I think you are turning a grey area issue into a black and white issue. The idea is to use just enough prior information to keep your estimates from using too much of the noise in the data (something maximum likelihood can be really bad at), without subjectively overwhelming your data with ‘prior information’.

• Steve, it seems to me weakly informative priors as discussed in the Gelman are not really good examples of informative priors – you typically use them in cases of no or very little information to avoid integrability / identifiability problems.

• Well…Gelman et al have used their weakly informative priors in multiple logistic regressions with complete separation and mixed models for which the MLEs of random effects variances are zero. So on one hand I see where you are coming from, because with complete separation we are essentially in a low information setting (i.e. we don’t have enough information to avoid boundary estimates). But on the other hand the idea that ‘we know (or strongly believe?) that the true coefficient isn’t on the boundary’ *is* prior information, just a very weak kind of information. My point was simply that pitting ‘no prior information at all’ against ‘prior information that completely dominates inferences’ is a false dichotomy.

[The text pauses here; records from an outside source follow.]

theorem test_witness_FetchAndAddressTraps :
  (let s : State := (world 1 { ctx := { ctx0 [(1,0x300000000000)] with pc := 0x300000 } })
   let t : Nat := 0; let gd : Reg := 3; let ga : Reg := 1; let gb : Reg := 1; let imm : BitVec 16 := 0x1
   let x := s.tile t
   s.hasHandler t = true ∧ x.live = true ∧ x.ending = false ∧ x.ctx.wait = none ∧
   s.inDramOf x.part x.ctx.pc.toNat 4 = false) ∧
  (let s : State := coreWl; let t : Nat := 0; let gd : Reg := 3; let ga : Reg := 2; let gb : Reg := 1
   let imm : BitVec 16 := 0x1; let ea := s.g t ga + BitVec.ofInt 64 imm.toInt
   s.hasHandler t = true ∧ s.ready t 4 = true ∧ 2 ^ 48 ≤ ea.toNat) ∧
  (let s : State := (world 1 { ctx := ctx0 [(1,0x300000000000)] })
   let t : Nat := 0; let gd : Reg := 3; let ga : Reg := 1; let gb : Reg := 1; let imm : BitVec 16 := 0x1
   let ea := s.g t ga + BitVec.ofInt 64 imm.toInt
   s.hasHandler t = true ∧ s.ready t 4 = true ∧ 0x300000000000 ≤ ea.toNat ∧ ea.toNat < 0x300C00000000) ∧
  (let s : State := (world 1 { ctx := ctx0 [(1,0x2001)] })
   let t : Nat := 0; let gd : Reg := 3; let ga : Reg := 1; let gb : Reg := 1; let imm : BitVec 16 := 0x0
   let x := s.tile t; let ea := s.g t ga + BitVec.ofInt 64 imm.toInt
   s.hasHandler t = true ∧ s.ready t 4 = true ∧ isDram ea.toNat = true ∧ s.stackPresent (ea.toNat / 2 ^ 36) = true ∧
   s.inDramOf x.part ea.toNat 8 = true ∧ ea.toNat % 8 ≠ 0) := by
  iterate 3 refine ⟨by decide +kernel, ?_⟩
  decide +kernel
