-- ==== Sys2Proof/Syntax.lean ====
section
/-! DEFINITION. The operations the block accepts (30_encoding): bus transactions, and one constructor of `Instr` per row of
opcode_table.json. A bus operation carries the full address `a` and, for a write, the data `v` (R65). -/

namespace Sys2Proof

/-- The five controller variants (00_scope R2). -/
inductive Variant where
  | romOnly | mbc1 | mbc2 | mbc3 | mbc5
deriving DecidableEq, Repr

/-- The access kind (30_encoding R56). -/
inductive AccessKind where
  | read | write
deriving DecidableEq, Repr

/-- A bus transaction: `RD a` or `WR a, v` (30_encoding R56). -/
inductive Transaction where
  | rd (a : Addr)
  | wr (a : Addr) (v : Byte)
deriving DecidableEq, Repr

/-- One constructor per row of opcode_table.json. -/
inductive Instr where
  /-- AS.RD_WRAM (R92): read internal RAM. -/
  | asRdWram (a : Addr)
  /-- AS.WR_WRAM (R93): write internal RAM. -/
  | asWrWram (a : Addr) (v : Byte)
  /-- AS.RD_UNMAPPED_8000 (R94): read the unmapped video range. -/
  | asRdUnmapped8000 (a : Addr)
  /-- AS.RD_UNMAPPED_E000 (R94): read the unmapped high range. -/
  | asRdUnmappedE000 (a : Addr)
  /-- AS.WR_UNMAPPED_8000 (R95): write the unmapped video range. -/
  | asWrUnmapped8000 (a : Addr) (v : Byte)
  /-- AS.WR_UNMAPPED_E000 (R95): write the unmapped high range. -/
  | asWrUnmappedE000 (a : Addr) (v : Byte)
  /-- ROM.RD_ROM0 (R97): read the fixed ROM window. -/
  | romRdRom0 (a : Addr)
  /-- ROM.RD_ROMX (R98): read the switchable ROM window. -/
  | romRdRomx (a : Addr)
  /-- ROM.RD_RAM (R99): read the RAM window. -/
  | romRdRam (a : Addr)
  /-- ROM.WR_RAM (R101): write the RAM window. -/
  | romWrRam (a : Addr) (v : Byte)
  /-- ROM.WR_ROM (R100): write the ROM windows (a no-op). -/
  | romWrRom (a : Addr) (v : Byte)
  /-- MBC1.RD_ROM0 (R104): read the fixed ROM window. -/
  | mbc1RdRom0 (a : Addr)
  /-- MBC1.RD_ROMX (R105): read the switchable ROM window. -/
  | mbc1RdRomx (a : Addr)
  /-- MBC1.RD_RAM (R106): read the RAM window. -/
  | mbc1RdRam (a : Addr)
  /-- MBC1.WR_RAM (R107): write the RAM window. -/
  | mbc1WrRam (a : Addr) (v : Byte)
  /-- MBC1.WR_RAMEN (R108): write the RAM-enable latch. -/
  | mbc1WrRamen (a : Addr) (v : Byte)
  /-- MBC1.WR_BANK1 (R109): write the low ROM bank-select register. -/
  | mbc1WrBank1 (a : Addr) (v : Byte)
  /-- MBC1.WR_BANK2 (R110): write the upper bank-select register. -/
  | mbc1WrBank2 (a : Addr) (v : Byte)
  /-- MBC1.WR_MODE (R111): write the banking-mode flag. -/
  | mbc1WrMode (a : Addr) (v : Byte)
  /-- MBC2.RD_ROM0 (R114): read the fixed ROM window. -/
  | mbc2RdRom0 (a : Addr)
  /-- MBC2.RD_ROMX (R115): read the switchable ROM window. -/
  | mbc2RdRomx (a : Addr)
  /-- MBC2.RD_RAM (R116): read the RAM window. -/
  | mbc2RdRam (a : Addr)
  /-- MBC2.WR_RAM (R117): write the RAM window. -/
  | mbc2WrRam (a : Addr) (v : Byte)
  /-- MBC2.WR_RAMEN (R118): write the RAM-enable latch. -/
  | mbc2WrRamen (a : Addr) (v : Byte)
  /-- MBC2.WR_ROMB (R119): write the ROM bank register. -/
  | mbc2WrRomb (a : Addr) (v : Byte)
  /-- MBC2.WR_IGNORED (R120): an ignored write. -/
  | mbc2WrIgnored (a : Addr) (v : Byte)
  /-- MBC3.RD_ROM0 (R124): read the fixed ROM window. -/
  | mbc3RdRom0 (a : Addr)
  /-- MBC3.RD_ROMX (R125): read the switchable ROM window. -/
  | mbc3RdRomx (a : Addr)
  /-- MBC3.RD_RAM (R126): read the RAM window. -/
  | mbc3RdRam (a : Addr)
  /-- MBC3.WR_RAM (R127): write the RAM window. -/
  | mbc3WrRam (a : Addr) (v : Byte)
  /-- MBC3.WR_RAMEN (R128): write the RAM-enable latch. -/
  | mbc3WrRamen (a : Addr) (v : Byte)
  /-- MBC3.WR_ROMB (R129): write the ROM bank register. -/
  | mbc3WrRomb (a : Addr) (v : Byte)
  /-- MBC3.WR_SEL (R130): write the RAM-bank or RTC select register. -/
  | mbc3WrSel (a : Addr) (v : Byte)
  /-- MBC3.WR_LATCH (R131): write the latch sequencer. -/
  | mbc3WrLatch (a : Addr) (v : Byte)
  /-- MBC5.RD_ROM0 (R137): read the fixed ROM window. -/
  | mbc5RdRom0 (a : Addr)
  /-- MBC5.RD_ROMX (R138): read the switchable ROM window. -/
  | mbc5RdRomx (a : Addr)
  /-- MBC5.RD_RAM (R139): read the RAM window. -/
  | mbc5RdRam (a : Addr)
  /-- MBC5.WR_RAM (R140): write the RAM window. -/
  | mbc5WrRam (a : Addr) (v : Byte)
  /-- MBC5.WR_RAMEN (R141): write the RAM-enable latch. -/
  | mbc5WrRamen (a : Addr) (v : Byte)
  /-- MBC5.WR_ROMB_LO (R142): write the low 8 bits of the ROM bank. -/
  | mbc5WrRombLo (a : Addr) (v : Byte)
  /-- MBC5.WR_ROMB_HI (R143): write bit 8 of the ROM bank. -/
  | mbc5WrRombHi (a : Addr) (v : Byte)
  /-- MBC5.WR_RAMB (R144): write the RAM bank register. -/
  | mbc5WrRamb (a : Addr) (v : Byte)
  /-- MBC5.WR_IGNORED (R145): an ignored write. -/
  | mbc5WrIgnored (a : Addr) (v : Byte)
  /-- LOAD (R71): load a cartridge image; `none` takes the default CHECK_LOGO. -/
  | load (bytes : List Byte) (checkLogo : Option Bool)
  /-- MBC3.RTC_TICK (R133): advance the live clock by one second. -/
  | mbc3RtcTick
deriving DecidableEq, Repr

end Sys2Proof
end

Gelman’s weakly informative prior approach is an interesting middle ground.

You could say that this is just regularization and not prior information. But I don’t think so. When you regularize, you’re just asserting that you don’t believe that the true parameters could be extremely large. An argument Gelman uses is something like: smoking has the largest health effect of any risk factor for many health indicators, the effect size of smoking is probably around X, so let’s be conservative and put a prior that puts very little probability on effects (say) twice (or more if you like) as large as X in public health studies. This is prior information of a sort, but largely lets the data speak for itself.

I’ve been thinking that it would be interesting to do this kind of analysis in ecology. What should our default priors be for various fields of ecology? A simple example could be: phosphorus has one of the largest effects on lake trophic status, the effect size of phosphorus is X, so use a prior that falls off for effects larger than 2X.

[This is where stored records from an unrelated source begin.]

-- ==== Sys2Proof/Machine/State.lean ====
section
/-! DEFINITION. The block's state as plain data (10_state), the operations waiting to be served, the outcomes of
operations (00_scope R9, 60_exceptions R147) and State.reset. -/

namespace Sys2Proof.Machine

/-- Byte storage: (offset, byte) pairs, offsets strictly rising, no entry equal to what an unlisted offset reads as. -/
abbrev Memory := List Host.Cell

/-! ### Configuration (10_state R12 to R14) -/

/-- `color_mode` (R13). -/
inductive ColorMode where
  | legacy | colorCapable
deriving DecidableEq, Repr

/-- `sgb_support` (R13). -/
inductive SgbSupport where
  | unsupported | supported
deriving DecidableEq, Repr

/-- The controller type with its payload (R14). `romSizeClass` is the raw ROM-size code byte. -/
inductive ControllerType where
  | romOnly
  | mbc1 (romSizeClass : Byte) (ramPresence battery : Bool)
  | mbc2 (romSizeClass : Byte) (battery : Bool)
  | mbc3 (romSizeClass : Byte) (ramPresence battery timerPresence : Bool)
  | mbc5 (romSizeClass : Byte) (ramPresence battery rumblePresence : Bool)
deriving DecidableEq, Repr

/-- The Header record (R13). `title` is the list of its ASCII codes (log 16). -/
structure Header where
  logo : List Byte
  title : List Byte
  colorMode : ColorMode
  sgbSupport : SgbSupport
  ctype : ControllerType
  romBanks : Nat
  ramBanks : Nat
deriving DecidableEq, Repr

/-- The configuration, written once, at load (R12). `image` is the ROM storage (R17). -/
structure CartConfig where
  header : Header
  ctype : ControllerType
  romBanks : Nat
  ramBanks : Nat
  image : List Byte
  lenient : Bool
deriving DecidableEq, Repr

/-! ### Bank-select registers (10_state R21 to R27) -/

/-- MBC1 registers (R22). -/
structure Mbc1Regs where
  ramEn : Bool
  bank1 : BitVec 5
  bank2 : BitVec 2
  mode : BitVec 1
deriving DecidableEq, Repr

/-- MBC2 registers (R23). -/
structure Mbc2Regs where
  ramEn : Bool
  romb : BitVec 4
deriving DecidableEq, Repr

/-- An RTC register file (R25): seconds, minutes, hours, day counter bits 7..0 and 8, halt, day-counter carry. -/
structure Rtc where
  S : BitVec 6
  M : BitVec 6
  H : BitVec 5
  DL : BitVec 8
  DH0 : BitVec 1
  HALT : BitVec 1
  DC : BitVec 1
deriving DecidableEq, Repr

/-- The clock of an MBC3 with a timer: the live file and the latched copy (R25, R26). -/
structure Clock where
  rtc : Rtc
  rtcl : Rtc
deriving DecidableEq, Repr

/-- MBC3 registers (R24); `clock` is there exactly when the type has a timer (R25, R26). -/
structure Mbc3Regs where
  ramEn : Bool
  romb : BitVec 7
  sel : BitVec 8
  latchPrev : BitVec 8
  clock : Option Clock
deriving DecidableEq, Repr

/-- MBC5 registers (R27). -/
structure Mbc5Regs where
  ramEn : Bool
  romb : BitVec 9
  ramb : BitVec 4
deriving DecidableEq, Repr

/-- The registers of the loaded variant; RomOnly has none (R21). -/
inductive Regs where
  | romOnly
  | mbc1 (r : Mbc1Regs)
  | mbc2 (r : Mbc2Regs)
  | mbc3 (r : Mbc3Regs)
  | mbc5 (r : Mbc5Regs)
deriving DecidableEq, Repr

/-- A loaded cartridge: configuration, registers, cartridge RAM (R11). A 4-bit cell of MBC2 (R20) is a byte whose high
nibble is zero (log 17). -/
structure Cartridge where
  cfg : CartConfig
  regs : Regs
  ram : Memory
deriving DecidableEq, Repr

/-! ### Parameters, inputs and outcomes -/

/-- The OPEN parameters of 00_scope R6 (RTC_TICKS is the place of `tick` among the inputs). -/
structure Params where
  lenient : Bool
  checkLogo : Bool
  initWram : List Byte
  initCartRam : List Byte
  initRtc : Rtc
deriving DecidableEq, Repr

/-- What an agent asks of the block (60_exceptions R154; log 1, log 13, log 14). -/
inductive Input where
  /-- bus master: one transaction (30_encoding R56) -/
  | bus (t : Transaction)
  /-- host loader: LOAD, `none` standing for the default CHECK_LOGO (40_load R71) -/
  | load (bytes : List Byte) (checkLogo : Option Bool)
  /-- host loader: the save that the next load starts from (70_reset R165) -/
  | supply (initCartRam : List Byte) (initRtc : Rtc)
  /-- RTC oscillator: one second has passed (45_mbc3 R132) -/
  | tick
  /-- host save agent: read byte `o` of `ram` (20_memory R52) -/
  | hostReadRam (o : Nat)
  /-- host save agent: overwrite byte `o` of `ram` (20_memory R52) -/
  | hostWriteRam (o : Nat) (v : Byte)
  /-- host save agent: read the live clock (20_memory R52) -/
  | hostReadRtc
  /-- host save agent: overwrite the live clock (20_memory R52) -/
  | hostWriteRtc (r : Rtc)
  /-- the surrounding system: a power cycle, with the internal RAM's new power-on contents (70_reset R161) -/
  | powerCycle (initWram : List Byte)
deriving DecidableEq, Repr

/-- The load errors with their recorded values (60_exceptions R147). -/
inductive LoadError where
  | headerTooShort (expected actual : Nat)
  | unsupportedControllerType (t : Byte)
  | unsupportedRomSizeCode (code : Byte)
  | unsupportedRamSizeCode (code : Byte)
  | logoMismatch
deriving DecidableEq, Repr

/-- The outcome of an operation (00_scope R9), and what the host save agent gets back. -/
inductive Response where
  | data (v : Byte)
  | ok
  | addrErr (a : Addr) (k : AccessKind)
  | loaded
  | loadErr (e : LoadError)
  | hostByte (v : Byte)
  | hostRtc (r : Rtc)
  | hostDone
  /-- the host asked for storage the loaded cartridge does not have -/
  | hostAbsent
deriving DecidableEq, Repr

/-- The block's state `(wram, cart)` (10_state R11), the parameters, and the model's own two fields: the operations
waiting to be served (log 1) and the outcome of the last one (log 2). -/
structure State where
  wram : Memory
  cart : Option Cartridge
  params : Params
  inputs : List Input
  response : Option Response
deriving DecidableEq, Repr

/-- Why the machine has no step. -/
inductive Fault where
  /-- Raised by every bus transaction while no cartridge is loaded: the model is stuck (70_reset R162). Safe. -/
  | noCartridge
  /-- Raised by a tick when no MBC3 with a timer is loaded: there is no oscillator and no such event (45_mbc3 R132). Safe. -/
  | noOscillator
deriving DecidableEq, Repr

/-- Why an operation is turned away. -/
inductive Refusal where
  /-- Raised by exec's arm of an instruction without a meaning. Safe. -/
  | notModelled (mnemonic : String)
  /-- Raised by a meaning whose row is not a row of the loaded variant (30_encoding R57); no step reaches it. Safe. -/
  | wrongVariant
  /-- Raised by a step whose transaction matches no row, which R70 says never happens. Safe. -/
  | undecodable (e : DecodeError)
deriving DecidableEq, Repr

/-- What a meaning answers. -/
abbrev Result := Host.Outcome State Fault Refusal

/-- The parameters of the reset state: LENIENT and CHECK_LOGO are opaque (log 6), the initial contents are all zero
(log 3, log 4, log 5). -/
def Params.reset : Params :=
  { lenient := Config.lenient
    checkLogo := Config.checkLogo
    initWram := []
    initCartRam := []
    initRtc := ⟨0, 0, 0, 0, 0, 0, 0⟩ }

/-- Power-on (10_state R32): no cartridge, and internal RAM at INIT_WRAM, which lists nothing. -/
def State.reset : State :=
  { wram := []
    cart := none
    params := Params.reset
    inputs := []
    response := none }

end Sys2Proof.Machine
end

• Hi Steve – I was indeed thinking of weakly informative priors more as a regularization/parsimony tool, but your view also makes a lot of sense to me – I suppose you could even view parsimony itself as an “informative prior”, although there are of course also information-theoretical justifications as well. The point about the middle ground is a good one.

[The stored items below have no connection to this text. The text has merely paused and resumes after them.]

-- ==== Sys2Proof/Machine/Mbc3.lean ====
section
/-! DEFINITION. The MBC3 operations and its real-time clock (45_mbc3). -/

namespace Sys2Proof.Machine

/-- `CurRomBank(c)` (R121). -/
def mbc3CurRomBank (cfg : CartConfig) (r : Mbc3Regs) : Nat := zeroAlias r.romb.toNat % cfg.romBanks

/-- `CurRamBank(c)`, used only when `sel <= 0x07` and the RAM is usable (R121). -/
def mbc3CurRamBank (cfg : CartConfig) (r : Mbc3Regs) : Nat := r.sel.toNat % cfg.ramBanks

/-- The RTC registers that `sel` can select (30_encoding R63). -/
inductive RtcReg where
  | S | M | H | DL | DH
deriving DecidableEq, Repr

/-- The RTC register `sel` names, if any (30_encoding R63). -/
def rtcRegOf (sel : Byte) : Option RtcReg :=
  if sel = 0x08#8 then some .S
  else if sel = 0x09#8 then some .M
  else if sel = 0x0A#8 then some .H
  else if sel = 0x0B#8 then some .DL
  else if sel = 0x0C#8 then some .DH
  else none

/-- What the RAM window reaches (R122); an RTC target comes with the clock it lies in. -/
inductive Target where
  | open
  | ram (bank : Nat)
  | rtc (reg : RtcReg) (k : Clock)
deriving DecidableEq, Repr

/-- `Target(c)` (R122). -/
def mbc3Target (c : Cartridge) (r : Mbc3Regs) : Target :=
  if !r.ramEn then .open
  else if Nat.ble r.sel.toNat 0x07 && c.cfg.ramUsable then .ram (mbc3CurRamBank c.cfg r)
  else match rtcRegOf r.sel, liveClock c r with
    | some reg, some k => .rtc reg k
    | _, _ => .open

/-- `RtcByte(s)`, from a register file; bits that hold no field read 0 (R123). -/
def rtcByte (f : Rtc) : RtcReg → Byte
  | .S => f.S.setWidth 8
  | .M => f.M.setWidth 8
  | .H => f.H.setWidth 8
  | .DL => f.DL
  | .DH => dhByte f

/-- A write of an RTC register (R127). -/
def rtcWrite (f : Rtc) (v : Byte) : RtcReg → Rtc
  | .S => { f with S := lowBits 6 v }
  | .M => { f with M := lowBits 6 v }
  | .H => { f with H := lowBits 5 v }
  | .DL => { f with DL := v }
  | .DH => writeDh f v

/-- The 9-bit day counter `DH0 ++ DL` (R133). -/
def rtcDay (f : Rtc) : BitVec 9 := f.DH0 ++ f.DL

/-- One second passes on a register file (R133). -/
def rtcTick (f : Rtc) : Rtc :=
  if f.HALT = 1#1 then f
  else if f.S ≠ 59#6 then { f with S := f.S + 1#6 }
  else if f.M ≠ 59#6 then { f with S := 0#6, M := f.M + 1#6 }
  else if f.H ≠ 23#5 then { f with S := 0#6, M := 0#6, H := f.H + 1#5 }
  else if rtcDay f ≠ 511#9 then
    { f with S := 0#6, M := 0#6, H := 0#5
             DL := (rtcDay f + 1#9).setWidth 8, DH0 := (rtcDay f + 1#9).extractLsb' 8 1 }
  else { f with S := 0#6, M := 0#6, H := 0#5, DL := 0#8, DH0 := 0#1, DC := 1#1 }

/-- MBC3.RD_ROM0 (R124). -/
def execMbc3RdRom0 (a : Addr) (s : State) : Result :=
  onMbc3 s fun c _ => respond s (romByte c.cfg.image (romWindowOffset a))

/-- MBC3.RD_ROMX (R125). -/
def execMbc3RdRomx (a : Addr) (s : State) : Result :=
  onMbc3 s fun c r => respond s (romByte c.cfg.image (romxOffset (mbc3CurRomBank c.cfg r) a))

/-- MBC3.RD_RAM (R126): RTC bytes come from the latched copy. -/
def execMbc3RdRam (a : Addr) (s : State) : Result :=
  onMbc3 s fun c r => match mbc3Target c r with
    | .ram b => respond s (cartRamRead c (ramOffset b a))
    | .rtc reg k => respond s (rtcByte k.rtcl reg)
    | .open => respond s Config.openBus

/-- MBC3.WR_RAM (R127): RTC writes go to the live file. -/
def execMbc3WrRam (a : Addr) (v : Byte) (s : State) : Result :=
  onMbc3 s fun c r => match mbc3Target c r with
    | .ram b => writeRam s c (ramOffset b a) v
    | .rtc reg k => writeRegs s c (.mbc3 { r with clock := some { k with rtc := rtcWrite k.rtc v reg } })
    | .open => done s

/-- MBC3.WR_RAMEN (R128). -/
def execMbc3WrRamen (_a : Addr) (v : Byte) (s : State) : Result :=
  onMbc3 s fun c r => writeRegs s c (.mbc3 { r with ramEn := enableValue v })

/-- MBC3.WR_ROMB (R129). -/
def execMbc3WrRomb (_a : Addr) (v : Byte) (s : State) : Result :=
  onMbc3 s fun c r => writeRegs s c (.mbc3 { r with romb := lowBits 7 v })

/-- MBC3.WR_SEL (R130): all 8 bits are stored. -/
def execMbc3WrSel (_a : Addr) (v : Byte) (s : State) : Result :=
  onMbc3 s fun c r => writeRegs s c (.mbc3 { r with sel := v })

/-- The clock after a latch-range write: `0x00` then `0x01` copies the live file (R131). -/
def latchedClock (prev v : Byte) (k : Clock) : Clock :=
  if prev = 0x00#8 ∧ v = 0x01#8 then { k with rtcl := k.rtc } else k

/-- MBC3.WR_LATCH (R131); not gated by `ram_en`. -/
def execMbc3WrLatch (_a : Addr) (v : Byte) (s : State) : Result :=
  onMbc3 s fun c r =>
    match liveClock c r with
    | some k => writeRegs s c (.mbc3 { r with clock := some (latchedClock r.latchPrev v k), latchPrev := v })
    | none => writeRegs s c (.mbc3 { r with latchPrev := v })

/-- MBC3.RTC_TICK (R133): only the live file changes. The event has no outcome of its own. Without a timer there is no
oscillator, so no such event (R132; log 11). -/
def execMbc3RtcTick (s : State) : Result :=
  match s.cart with
  | none => .fault .noOscillator
  | some c => match c.regs with
    | .mbc3 r => match liveClock c r with
      | some k => .next { s.withCartridge { c with regs := .mbc3 { r with clock := some { k with rtc := rtcTick k.rtc } } }
                          with response := none }
      | none => .fault .noOscillator
    | .romOnly | .mbc1 _ | .mbc2 _ | .mbc5 _ => .fault .noOscillator

end Sys2Proof.Machine
end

I think your idea about the priors for ecology is great – additionally that would also make a nice quantitative list of what can say for sure in ecology. “null priors” instead of “null models” 😉

• Florian,

…”that would also make a nice quantitative list of what can say for sure in ecology. ”

Exactly! Brilliant. I don’t think we spend enough time on this kind of list. There would be big challenges, but I think it would be rewarding.

“‘null priors’ instead of ‘null models'”

Love it.

2. Great distinctions, Brian. I wonder if the ‘mystical’ perception of Bayesian approaches come from people not really knowing what goes on ‘under the hood’ of those analyses. For example, a program like WinBUGS doesn’t require the user to calculate and multiply any of the likelihoods. It is a black box, kind of like ‘lm()’ (although many of us may have worked through the OLS calculation in a stats class).

I will make a plug for the opportunity of using prior information because I think priors are underutilized in ecology. I have found that including priors on some parameters can constrain the options for other parameters that might be difficult to identify otherwise. This could make ‘scaling up’ less hard. We might know quite a bit about how a process works at one scale but be uncertain about how it works at a bigger scale – one could design a study to measure bigger scale observations and use prior information on smaller scale processes, which could reduce the amount of new data collection and allow for some nice propagation of uncertainty.

Also, prior information can be really useful in applied studies, where much could be known about the process from studies in other regions or with similar species but the study requires information for specific conditions and the objective is to make less-uncertain estimates.

• Thanks Aaron. As I hope I conveyed I am sure there are useful scenarios for historical priors. I am just not seeing them too often in the ecological literature. Your example makes sense to me.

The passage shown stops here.